ROS2 rclpy and rclcpp both manage subscriptions, timers, and other waitables with executors. An executor, or an event loop, is a way to manage asynchronous or concurrent programming while decoupling it with parallelism.
Node.js is famous for being single-threaded, and yet can handle many simultaneous requests. Why? Because it puts things in an event loop, and then can “tick” or “spin” each one at a time.
Golang has so-called “green” threads which don’t directly correspond to operating system threads. This is known as M:N threading or hybrid threading.
Similarly, rclpy and rclcpp have executors that loop through and “tick” their waitables, including subscriptions. What this looks like is that the subscriptions call functions that poll the RMW for data, and execute callbacks if data is received. So this is how concurrency (doing many things at once) can be achieved without using parallelism (using multiple threads on multiple CPU cores at the same time).
rclpy and rclcpp by default use single threaded executors, which means that even if you have many different callbacks or timers, you are only actually using one thread, which means that if you want to have multiple callbacks access the same variables, you won’t have race conditions as you theorize in point 5! However, that assumptions is broken as soon as you set your node to run with a multithreaded executor, in which case you either need mutually exclusive callback groups or mutexes to make your data accesses thread-safe.
I don’t know of anything specific for ROS 1, but handling concurrency and race conditions in a ros node is the same as in any other program. At one time I think that there was documentation for rospy, but I can’t find it now (the API documentation link on the wiki doesn’t go anywhere).
To confirm your beliefs:
Yes. rospy won’t start subprocesses, and I can’t think of a case where a single node would want to run multi-process. The possible exception here would be for nodelets, which are inherently subprocesses, but that’s mostly (or entirely) a C++ thing.
Yes. There is one thread to handle incoming connections per topic. When the topic receives information, sends the new data to each subscriber in a loop (check out receive_callback in topics.py)
Yes, with some machinery to stop sleeping if ROS is stopped.
Yes, processing has to be faster than the incoming topic data otherwise the queue will fill up. You can test this behavior by putting in a 2 second sleep in a topic handler, while publishing to it every second. I didn’t test this but I assume somewhere a queue.Full exception would be thrown.
If you had handlers for different topics (in different threads) mutating the same global variable, you will have a race condition. It might not always show up, but it’s there.
I was able to confirm this with a small test program that listened on two topics. I then published to the topics simultaneously.
The correct solution to accessing data from multiple threads is to either write your program so this can’t happen, or to lock around access to shared data (with a threading.Lock for example).
Locking in python isn’t a huge deal (compared to Java or C++), but I still try to avoid it. I tend to use topic only to push data onto a queue. Then I set up a separate worker thread to pop data off that queue to do whatever I need to do.
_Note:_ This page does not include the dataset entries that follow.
theorem wf_execRailCollapse (vin : Nat) (s : State) (hs : Memory.wf s.mem = true) :
    ∀ rr, execRailCollapse vin s = .next rr → Memory.wf (rr).mem = true := by
  intro r h; unfold execRailCollapse at h; grind [mem_loseBuffers, mem_when, wf_when, wf_railsOff, wf_same, wf_cells, wf_writeByte,
    wf_writeBytes, wf_clearPoison, wf_setPoison, wf_store, wf_storeMaCells]

theorem wf_summariseCode (code : Nat) (s : State) (hs : Memory.wf s.mem = true) :
    Memory.wf (summariseCode code s).mem = true := by
  unfold summariseCode; (repeat' split) <;> simp [wf_summarise, 
    hs]

theorem wf_execLogSummary (code : Nat) (s : State) (hs : Memory.wf s.mem = true) :
    ∀ rr, execLogSummary code s = .next rr → Memory.wf (rr).mem = true := by
  intro r h; unfold execLogSummary at h; grind [mem_when, wf_when, wf_summariseCode, wf_same, wf_cells, wf_writeByte, wf_writeBytes,
    wf_clearPoison, wf_setPoison, wf_store, wf_storeMaCells]

theorem wf_startDescriptor (s : State) (c : Nat) (hs : Memory.wf s.mem = true) :
    Memory.wf (startDescriptor s c).mem = true := by
  grind [startDescriptor, mem_putRing, wf_completeMove, mem_putChan, wf_same, wf_cells, wf_writeByte, wf_writeBytes, wf_clearPoison,
    wf_setPoison, wf_store, wf_storeMaCells]

theorem wf_execMoveDescriptorStart (chan : Nat) (s : State) (hs : Memory.wf s.mem = true) :
    ∀ rr, execMoveDescriptorStart chan s = .next rr → Memory.wf (rr).mem = true := by
  intro r h; unfold execMoveDescriptorStart at h; grind [wf_startDescriptor, mem_when, wf_when, mem_guarded, wf_same, wf_cells,
    wf_writeByte, wf_writeBytes, wf_clearPoison, wf_setPoison, wf_store, wf_storeMaCells]

theorem wf_execSubreqReply (slot : Nat) (kind : Nat) (shard : Nat) (r : Reply) (s : State) (hs : Memory.wf s.mem = true) :
    ∀ rr, execSubreqReply slot kind shard r s = .next rr → Memory.wf (rr).mem = true := by
  intro r h; unfold execSubreqReply at h; (repeat' split at h) <;> grind [mem_when, wf_when, wf_takeSlotReply, wf_same, wf_cells,
    wf_writeByte, wf_writeBytes, wf_clearPoison, wf_setPoison, wf_store, wf_storeMaCells, Option.map_eq_some_iff, Option.bind_eq_some_iff]

theorem wf_resetRequest (s : State) (hs : Memory.wf s.mem = true) :
    Memory.wf (resetRequest s).mem = true := by
  unfold resetRequest; (repeat' split) <;> simp [wf_restart, mem_emitDev, mem_startFlush, 
    hs]

theorem wf_archiveRead (c : Ctx) (s : State) (hs : Memory.wf s.mem = true) :
    Memory.wf (archiveRead c s).2.mem = true := by
  unfold archiveRead; extract_lets pos count dst recs t
  exact wf_checked _ _ _ (wf_writeBuf _ _ _ _ _ _ hs) hs

theorem wf_execEvrArchiveRead (m : MsgSrc) (s : State) (hs : Memory.wf s.mem = true) :
    ∀ rr, execEvrArchiveRead m s = .next rr → Memory.wf (rr).mem = true := by
  intro r h; unfold execEvrArchiveRead at h; grind [wf_archiveRead, mem_serve, wf_serve, wf_same, wf_cells, wf_writeByte, wf_writeBytes,
    wf_clearPoison, wf_setPoison, wf_store, wf_storeMaCells]

theorem wf_execRebuild (obj : Nat) (table : Bool) (mirror : Bool) (source : RebuildSource) (s : State) (hs : Memory.wf s.mem = true) :
    ∀ rr, execRebuild obj table mirror source s = .next rr → Memory.wf (rr).mem = true := by
  intro r h; unfold execRebuild at h; grind [mem_when, wf_when, wf_rebuildCopy, wf_same, wf_cells, wf_writeByte, wf_writeBytes,
    wf_clearPoison, wf_setPoison, wf_store, wf_storeMaCells]

theorem wf_execSlotSchedule (core : Nat) (s : State) (hs : Memory.wf s.mem = true) :
    ∀ rr, execSlotSchedule core s = .next rr → Memory.wf (rr).mem = true := by
  intro r h; unfold execSlotSchedule at h; grind [mem_when, wf_when, wf_schedule, mem_guarded, wf_same, wf_cells, wf_writeByte,
    wf_writeBytes, wf_clearPoison, wf_setPoison, wf_store, wf_storeMaCells]

theorem wf_execAttnKey (unit : Nat) (errs : List MemErr) (s : State) (hs : Memory.wf s.mem = true) :
    ∀ rr, execAttnKey unit errs s = .next rr → Memory.wf (rr).mem = true := by
  intro r h; unfold execAttnKey at h; grind [wf_marverRow, mem_keyStep, wf_same, wf_cells, wf_writeByte, wf_writeBytes, wf_clearPoison,
    wf_setPoison, wf_store, wf_storeMaCells]

theorem wf_execIndexStats (m : MsgSrc) (s : State) (hs : Memory.wf s.mem = true) :
    ∀ rr, execIndexStats m s = .next rr → Memory.wf (rr).mem = true := by
  intro r h; unfold execIndexStats at h; grind [wf_indexStats, mem_serve, wf_serve, wf_same, wf_cells, wf_writeByte, wf_writeBytes,
    wf_clearPoison, wf_setPoison, wf_store, wf_storeMaCells]

theorem wf_execMarverMark (unit : Nat) (errs : List MemErr) (s : State) (hs : Memory.wf s.mem = true) :
    ∀ rr, execMarverMark unit errs s = .next rr → Memory.wf (rr).mem = true := by
  intro r h; unfold execMarverMark at h; grind [wf_markStep, wf_marverRow, wf_same, wf_cells, wf_writeByte, wf_writeBytes,
    wf_clearPoison, wf_setPoison, wf_store, wf_storeMaCells]

theorem wf_execMarverDrain (unit : Nat) (errs : List MemErr) (s : State) (hs : Memory.wf s.mem = true) :
    ∀ rr, execMarverDrain unit errs s = .next rr → Memory.wf (rr).mem = true := by
  intro r h; unfold execMarverDrain at h; grind [wf_marverRow, mem_drainStep, wf_same, wf_cells, wf_writeByte, wf_writeBytes,
    wf_clearPoison, wf_setPoison, wf_store, wf_storeMaCells]

theorem wf_applyImage (s : State) (x : Settings) (hs : Memory.wf s.mem = true) :
    Memory.wf (applyImage s x).mem = true := by
  grind [applyImage, wf_same, wf_cells, wf_writeByte, wf_writeBytes, wf_clearPoison, wf_setPoison, wf_store, wf_storeMaCells]

theorem wf_execMemWrite (p : Packet) (s : State) (hs : Memory.wf s.mem = true) :
    ∀ rr, execMemWrite p s = .next rr → Memory.wf (rr).mem = true := by
  intro r h; unfold execMemWrite at h; grind [wf_memWrite, mem_when, wf_when, wf_same, wf_cells, wf_writeByte, wf_writeBytes,
    wf_clearPoison, wf_setPoison, wf_store, wf_storeMaCells]

theorem wf_execRegionMigrate (page : Nat) (s : State) (hs : Memory.wf s.mem = true) :
    ∀ rr, execRegionMigrate page s = .next rr → Memory.wf (rr).mem = true := by
  intro r h; unfold execRegionMigrate at h; grind [mem_when, wf_when, wf_moveRegion, wf_same, wf_cells, wf_writeByte, wf_writeBytes,
    wf_clearPoison, wf_setPoison, wf_store, wf_storeMaCells]

theorem wf_attnCbLoad (c : Ctx) (s : State) (hs : Memory.wf s.mem = true) :
    Memory.wf (attnCbLoad c s).2.mem = true := by
  unfold attnCbLoad; extract_lets d a n L H dim r
  exact wf_checked _ _ _ (wf_loadBook _ _ _ _ _ _ hs) hs

theorem wf_programLoad (c : Ctx) (s : State) (hs : Memory.wf s.mem = true) :
    Memory.wf (programLoad c s).2.mem = true := by
  unfold programLoad; extract_lets d dpa n r
  exact wf_checked _ _ _ (wf_loadProgram _ _ _ _ _ hs) hs

theorem wf_execTicketDone (t : TicketRef) (o : DoneInput) (s : State) (hs : Memory.wf s.mem = true) :
    ∀ rr, execTicketDone t o s = .next rr → Memory.wf (rr).mem = true := by
  intro r h; unfold execTicketDone at h; grind [wf_ticketDone, mem_when, wf_when, wf_same, wf_cells, wf_writeByte, wf_writeBytes,
    wf_clearPoison, wf_setPoison, wf_store, wf_storeMaCells]

theorem wf_execScan4 (unit : Nat) (errs : List MemErr) (s : State) (hs : Memory.wf s.mem = true) :
    ∀ rr, execScan4 unit errs s = .next rr → Memory.wf (rr).mem = true := by
  intro r h; unfold execScan4 at h; grind [mem_scanStep, wf_marverRow, wf_same, wf_cells, wf_writeByte, wf_writeBytes, wf_clearPoison,
    wf_setPoison, wf_store, wf_storeMaCells]

theorem wf_serveUpdate_go (s : State) (q : SubIn) (h : Nat) (t : Table) (x : Version) (m : Bool) (p : List Byte)
  (b : Occs × List Byte) (hs : Memory.wf s.mem = true) :
    Memory.wf (serveUpdate.go s q h t x m p b).mem = true := by
  grind [serveUpdate.go, mem_modVersion, mem_journalRows, mem_replySub, wf_writeRows, wf_same, wf_cells, wf_writeByte, wf_writeBytes,
    wf_clearPoison, wf_setPoison, wf_store, wf_storeMaCells]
That both avoids the race condition problem and also keeps the topic threads free to do their business.
Other from that, I agree with @seth in all points.
In Python, you just have to be aware that there are actually two queues - the normal message queue (configured via queue_size) and the receive byte buffer size (configured via buff_size). Both of them play an important role in the behavior when callbacks take too long.
Thanks for the very informative answers. I see a subtle difference (or at least in my understanding of) your explanations.
Is there a single thread for all callbacks or one for each distinct topic?
Are these threads subject to a context switch due to a time slice or only when they yield control through a sleep?
With my attempt to create a race condition I was using callbacks from Gazebo for /clock and /odom and I could never see a race condition, no matter how I changed their timing with short sleeps in the callback (Gist of my test)
Since they use threading.Thread, they are preemptible, and will context switch even without sleep.
You can definitely get race conditions, but they are a little harder to trigger in Python due to the GIL. I feel that your example should have revealed something though, but I don’t have a ROS1 install to test…